First Steve told me about this, then later he proved it. After I had mostly finished my airline snacks and cup of coffee, he stopped me to look at the tray-table in front of me. It was indeed a satisfying scene of art.

What a delight!

Of course I can’t leave this alone. I need to explain this phenomenon. Here goes my attempt.

The scene invites you to participate. A person looking into that scene may know exactly where he or she would start. When I look at that scene I feel an impulse in my arm to start an action.

One reason for this feeling is, I suppose, that almost everything in the scene was made for use with human hands. The table, utensils, napkin, and servings of food were all made for human touch.

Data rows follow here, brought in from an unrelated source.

/-- CANCEL. -/
def execCancel (tag : Byte) (q : Payload Byte) (s : State) : Result :=
  let (l, detached) := s.link.takeIn (.cancel tag q) tag
  match q with
  | none => .next { s with link := l.produce detached tag 0x25 (refuse .badField) }
  | some named => .next (s.withdraw l detached tag named)

end Sys2Proof.Machine
end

Let us compare the scene of a partially completed meal with three alternative scenes:
meal just set
If we look at the table with everything set in place but the meal not yet commenced, we human observers might know how we would start but we are not sure we have permission. Is this place setting mine or someone else’s? Has the time to dig in been signaled? It would be improper if we started without these permissions. The scene does not quite invite my participation.
craftsman’s workbench
We might look at a midday scene on a craftsman’s workbench and, as in the scene of a meal in progress, see objects which were made for use with human hands. But if I am not familiar with that particular craft I do not have any sense of what I would do next. The scene does not invite my participation.
extra-human landscape
A natural landscape with no evidence of human existence may appear beautiful to my human eye but this sense of beauty differs from the art I sense in a partially completed meal. I do not know how or if I would start to do anything in this scene. It does not invite my participation.



Why, you might ask, am I writing about scenes of art in this blog which has the purpose of promulgating the Resource-Patterns Model of Life? Psychology. The main interest which I find in RPM is its implication that we living things are probably biased to search for resource patterns. Such searches might be expressed as instincts or impulses. And this could possibly include our sense of art.

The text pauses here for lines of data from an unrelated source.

-- ==== Sys2Proof/Certificates/Slice0/Obligations.lean ====
section
/-! DEFINITION. The statements for the provers: each is a claim about the part, from the manual's rules. -/

open Sys2Proof Sys2Proof.Machine

/-! ### The machine -/

/-- With commands waiting, one step is the front command on the rest of the queue. With none, one millisecond passes
(the model's choice, assumption 5): park timers, turnaround timers and the dwell count down, the phases outside
QUIET too, and nothing else changes. -/
def Obligations.StepTakesFrontCommand : Prop :=
  ∀ s : State,
    (∀ (c : Instr) (rest : List Instr), s.pending = c :: rest → step s = exec c { s with pending := rest }) ∧
    (s.pending = [] → ∃ u, step s = .next { s with part := u } ∧
      u = { s.part with
        slices := u.slices
        engine := { s.part.engine with jobs := u.engine.jobs, turnaround := u.engine.turnaround }
        monitor := { s.part.monitor with
          dwell := s.part.monitor.dwell.map fun d => { d with left := d.left - 1 } } } ∧
      u.slices.length = s.part.slices.length ∧
      (∀ n left fill, (s.part.slice n).use = .parked left fill →
        u.slice n = { s.part.slice n with use := .parked (left - 1) fill }) ∧
      (∀ n, (∀ left fill, (s.part.slice n).use ≠ .parked left fill) → u.slice n = s.part.slice n) ∧
      (∀ t, u.engine.turnaround.getD t none = (s.part.engine.turnaround.getD t none).map (· - 1)) ∧
      (s.part.engine.quiet = true → u.engine.jobs = s.part.engine.jobs) ∧
      (s.part.engine.quiet = false → u.engine.jobs = s.part.engine.jobs.map fun j => { j with run := j.run.map fun r =>
        if r.phase = .strobe then { r with strobeLeft := r.strobeLeft - 1, lockLeft := r.lockLeft.map (· - 1) }
        else { r with left := r.left - 1 } }))

/-- Every command answers a next state, and leaves the queue of waiting commands alone. -/
def Obligations.EveryCommandCompletes : Prop :=
  ∀ (c : Instr) (s : State), ∃ t, exec c s = .next t ∧ t.pending = s.pending

/-- The state after power-on has the values the manual states, block by block, and meets every invariant stated here;
POWER_ON gives every block that state, the pins and the waiting commands being the outside's (assumption 3). -/
def Obligations.PowerOnState : Prop :=
  let p := State.reset.part
  let l := State.reset.link
  (p.split = 64 ∧ (∀ n, n < 1024 → (p.slice n).impaired = false ∧ (p.slice n).pinned = false ∧
      (p.slice n).use = if 64 ≤ n ∧ n < 72 then .crossover else .free) ∧
    p.composite = 0 ∧ (∀ t, t < 16 → p.tenant t = none ∧ p.generation t = 0) ∧ (∀ g, p.grant g = none) ∧
    p.alloc = ⟨[], none, false⟩ ∧ p.level = ⟨262144, 0, 512, 10000, 24, 120, false⟩) ∧
  (p.engine.jobs = [] ∧ p.engine.nextId = 0 ∧ p.engine.quiet = false ∧
    (∀ t, p.engine.turnaround.getD t none = none) ∧ p.engine.voice = ⟨20, 20, 500, 20, 50⟩ ∧
    p.engine.video = ⟨50, 100, 2000, 50, 100⟩ ∧ p.engine.data = ⟨100, 200, 5000, 100, 200⟩) ∧
  (p.monitor.active = ⟨0, 1023, 8, 2⟩ ∧ p.monitor.waiting = ⟨0, 1023, 8, 2⟩ ∧ p.monitor.pointer = 0 ∧
    p.monitor.dwell = some ⟨0, 8⟩ ∧ p.monitor.restartWaiting = false ∧
    p.monitor.qt = 60 ∧ p.monitor.rt = 80 ∧ p.monitor.nq = 3 ∧ p.monitor.nr = 5 ∧
    ∀ n, p.qualityOf n = ⟨none, none, 0, 0⟩) ∧
  ((∀ n, p.store.slot n = .empty) ∧ p.store.top = 0 ∧ p.store.overflowMasked = false ∧ p.store.batch = none ∧
    p.store.last = none ∧ (∀ t, p.events.raised.getD t 0 = 0) ∧ p.events.plantRaised = 0 ∧
    (∀ t, t < 16 → p.events.masks.getD t 0 = 0b1011111111#10) ∧ p.events.plantMask = 0b1101111#7) ∧
  (l.inbound = [] ∧ l.outbound = [] ∧ l.outstanding = [] ∧ l.linkErr = false ∧ l.delivered = [] ∧
    State.reset.atn = false) ∧
  (p.shaped ∧ p.mapped ∧ p.inRange ∧ p.jobsBounded ∧ l.accounted ∧ l.settled) ∧
  ∀ s : State, exec .powerOn s = .next ⟨s.pending, { l with held := s.link.held }, { p with ready := s.part.ready }⟩

/-- Every table keeps its size over every step, and the job list never outgrows its 24 entries; a job's id is the
first free one counting upward from the counter, so no job in the list holds it. -/
def Obligations.TablesKeepTheirSizes : Prop :=
  (∀ s t : State, step s = .next t →
    (s.part.shaped → t.part.shaped) ∧ (s.part.jobsBounded → t.part.jobsBounded)) ∧
  ∀ (js : List Job) (start : Nat), js.length ≤ 24 → start < 256 →
    (∀ j ∈ js, j.id ≠ firstFreeId js start) ∧ firstFreeId js start < 256 ∧
      ∃ k, k < 256 ∧ firstFreeId js start = (start + k) % 256 ∧ ∀ i, i < k → ∃ j ∈ js, j.id = (start + i) % 256

/-- The map keeps its form over every step: every entry carries marks only where its state may, two guard owners are
distinct, and the slices s..s+7 of the split s are the ones in state CROSSOVER. -/
def Obligations.MapKeepsItsForm : Prop :=
  ∀ s t : State, s.part.shaped → s.part.mapped → step s = .next t → t.part.mapped

/-- Every stored setting stays in its range over every step, and so do the quality entries and the next-id
counter. -/
def Obligations.SettingsStayInRange : Prop :=
  ∀ s t : State, s.part.inRange → step s = .next t → t.part.inRange

/-- The link's accounts and its empty slot are kept by every step. -/
def Obligations.LinkAccountsKept : Prop :=
  ∀ s t : State, s.link.accounted → s.link.settled → step s = .next t → t.link.accounted ∧ t.link.settled

/-- Only QUIET_ENTER, QUIET_LEAVE and POWER_ON change the QUIET flag, and only PLANT_SET and POWER_ON the split. -/
def Obligations.QuietAndSplitAreGuarded : Prop :=
  ∀ (c : Instr) (s t : State), exec c s = .next t →
    ((∀ tag q, c ≠ .quietEnter tag q ∧ c ≠ .quietLeave tag q) → c ≠ .powerOn → t.part.engine.quiet = s.part.engine.quiet) ∧
      ((∀ tag q, c ≠ .plantSet tag q) → c ≠ .powerOn → t.part.split = s.part.split)

/-! ### The link -/

/-- The status byte carries its five flags in bits 0 to 4, and 0 above. A status read sends it and then 0x00, and
clears a reported LINK_ERR and nothing else. A FETCH sends the oldest frame, which leaves the queue exactly when it
has been sent whole. -/
def Obligations.StatusReadAndFetchReport : Prop :=
  (∀ s : State,
    ((s.statusByte.getLsbD 0 = true) ↔ s.link.inbound = [] ∧ s.link.outbound.length + s.link.outstanding.length < 8) ∧
      ((s.statusByte.getLsbD 1 = true) ↔ s.link.outbound ≠ []) ∧
      (s.statusByte.getLsbD 2 = s.part.events.pending) ∧ (s.statusByte.getLsbD 3 = s.link.linkErr) ∧
      (s.statusByte.getLsbD 4 = s.part.engine.quiet) ∧ s.statusByte.toNat < 32 ∧
      ∀ (cmd : Byte) (n : Nat), s.link.held = false → cmd ≠ 0xA5 → cmd ≠ 0x5A →
        exec (.statusRead cmd n) s = .next { s with
          link := { s.link with linkErr := false, dataOut := s.statusByte :: List.replicate n 0 } }) ∧
  ∀ (n : Nat) (s : State), s.link.held = false →
    ∃ t, exec (.fetch n) s = .next t ∧ t.part = s.part ∧ t.link.linkErr = false ∧
      t.link = { s.link with linkErr := false, outbound := t.link.outbound, dataOut := t.link.dataOut } ∧
      (s.link.outbound = [] → t.link.outbound = [] ∧ t.link.dataOut = s.statusByte :: List.replicate n 0) ∧
      ∀ frame rest, s.link.outbound = frame :: rest →
        (frame.length ≤ n → t.link.outbound = rest ∧
          t.link.dataOut = s.statusByte :: (frame ++ List.replicate (n - frame.length) 0)) ∧
        (n < frame.length → t.link.outbound = s.link.outbound ∧ t.link.dataOut = s.statusByte :: frame.take n)

/-- A SEND that is taken discards a frame with a wrong SYNC, a wrong LEN, too few bytes or a wrong CHECK. -/
def Obligations.SendDiscardsBadFrames : Prop :=
  ∀ (bytes : List Byte) (s : State), s.link.held = false → s.link.inSpace = true →
    ((∃ b rest, bytes = b :: rest ∧ b ≠ 0xC3) ∨ (∃ len rest, bytes = 0xC3 :: len :: rest ∧ 250 < len.toNat) ∨
      bytes = [0xC3] ∨ (∃ len rest, bytes = 0xC3 :: len :: rest ∧ len.toNat ≤ 250 ∧ rest.length < len.toNat + 4) ∨
      (∃ len tag kind payload hi lo rest, bytes = 0xC3 :: len :: tag :: kind :: (payload ++ hi :: lo :: rest) ∧
        len.toNat ≤ 250 ∧ payload.length = len.toNat ∧
        hi.toNat * 256 + lo.toNat ≠
          (len.toNat + tag.toNat + kind.toNat + (payload.map (·.toNat)).sum) % 65536)) →
    exec (.send bytes) s = .next { s with link := { s.link with
      inbound := [], linkErr := true, dataOut := s.statusByte :: List.replicate bytes.length 0 } }

/-- A SEND that is taken checks a well-made frame: a free tag is taken and its request delivered, an unknown
KIND is answered BAD_KIND, an owed tag TAG_IN_USE; bytes after the frame are ignored. A SEND without
IN_SPACE, or with no frame bytes, takes nothing. -/
def Obligations.SendTakesRequests : Prop :=
  ∀ (tag kind : Byte) (payload extra : List Byte) (s : State), s.link.held = false → payload.length ≤ 250 →
    let bytes := requestFrame tag kind payload ++ extra
    let sent := { s.link with
      linkErr := false, dataOut := s.statusByte :: List.replicate bytes.length 0 }
    (s.link.inSpace = false → exec (.send bytes) s = .next { s with link := sent }) ∧
    (s.link.inSpace = true →
      (tag ∈ s.link.outstanding → exec (.send bytes) s =
        .next { s with link := { sent with outbound := s.link.outbound ++ [replyFrame tag kind (refuse .tagInUse)] } }) ∧
      (tag ∉ s.link.outstanding →
        (requestOf kind tag payload = none → exec (.send bytes) s =
          .next { s with link := { sent with outbound := s.link.outbound ++ [replyFrame tag kind (refuse .badKind)] } }) ∧
        ∀ cmd, requestOf kind tag payload = some cmd → exec (.send bytes) s =
          .next { s with link := { sent with
            outstanding := s.link.outstanding ++ [tag], delivered := s.link.delivered ++ [⟨cmd, false⟩] } })) ∧
    exec (.send []) s = .next { s with link := { s.link with
      inbound := s.link.inbound, linkErr := false, dataOut := [s.statusByte] } }

/-- LINK_RESET empties the link's accounts, detaches every undelivered reply and touches nothing else. While the
input stays asserted every select period is ignored, the part sending 0x00 (the model's choice, assumption 6); its
release lets transactions begin again. -/
def Obligations.LinkResetClearsTheLink : Prop :=
  ∀ s : State,
    (∃ t, exec .linkReset s = .next t ∧ t.link.held = true ∧ t.link.inbound = [] ∧ t.link.outbound = [] ∧
      t.link.outstanding = [] ∧ t.link.linkErr = false ∧ (∀ d ∈ t.link.delivered, d.detached = true) ∧
      t.link.delivered.map (·.command) = s.link.delivered.map (·.command) ∧
      t.part = { s.part with alloc := t.part.alloc } ∧ t.part.alloc.restoreHold = s.part.alloc.restoreHold ∧
      t.part.attemptList = s.part.attemptList ∧ (∀ i ∈ t.part.placementQueue, i.detached = true) ∧
      t.part.placementQueue.map (fun i => (i.tag, i.fields)) = s.part.placementQueue.map (fun i => (i.tag, i.fields)) ∧
      t.part.alloc.reply = s.part.alloc.reply.map fun b => { b with detached := true }) ∧
    (s.link.held = true → ∀ (cmd : Byte) (bytes : List Byte) (n : Nat),
      exec (.send bytes) s =
          .next { s with link := { s.link with dataOut := List.replicate (bytes.length + 1) 0 } } ∧
        exec (.fetch n) s = .next { s with link := { s.link with dataOut := List.replicate (n + 1) 0 } } ∧
        exec (.statusRead cmd n) s = .next { s with link := { s.link with dataOut := List.replicate (n + 1) 0 } }) ∧
    exec .linkResetReleased s = .next { s with link := { s.link with held := false } }

/-- CANCEL withdraws the undetached item of its tag, CANCELLED before DONE; else it is TOO_LATE while the tag
is owed, and NOT_FOUND otherwise. The CANCELLED reply enters the outbound queue at once, ahead of a reply still in build
of an item taken earlier: the model's choice (assumption 29). -/
def Obligations.CancelOutcomes : Prop :=
  ∀ (s : State) (tag named : Byte), s.awaits (.cancel tag (some named)) tag →
    let l := s.link.withdrawn (.cancel tag (some named))
    (∀ i, s.part.alloc.work.find? (Work.carries named) = some (.item i) → named ∈ s.link.outstanding → named ≠ tag →
      exec (.cancel tag (some named)) s = .next { s with
        link := { l with
          outbound := s.link.outbound ++
            [replyFrame named i.fields.kind (refuse .cancelled), replyFrame tag 0x25 (doneWith [])]
          outstanding := (s.link.outstanding.erase named).erase tag }
        part := { s.part with alloc := { s.part.alloc with
          work := s.part.alloc.work.filter fun w => !w.carries named } } }) ∧
    (s.part.alloc.work.find? (Work.carries named) = none →
      exec (.cancel tag (some named)) s = .next (s.answers (.cancel tag (some named)) tag 0x25
        (refuse (if named ∈ s.link.outstanding then .tooLate else .notFound)) s.part))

I could grope forward here to propose more specifically-worded ways that a sense of art may help LTs find RPs. But I prefer to encourage the reader to think in that way.


Addition: March 23, 2016
David Sloan Wilson seems to deal with a similar question. See for example Chapter 16 in Evolution for Everyone: How Darwin's Theory Can Change the Way We Think About Our Lives, (2007). Wilson looks into this question from a different model, a different perspective, although there are strong parallels.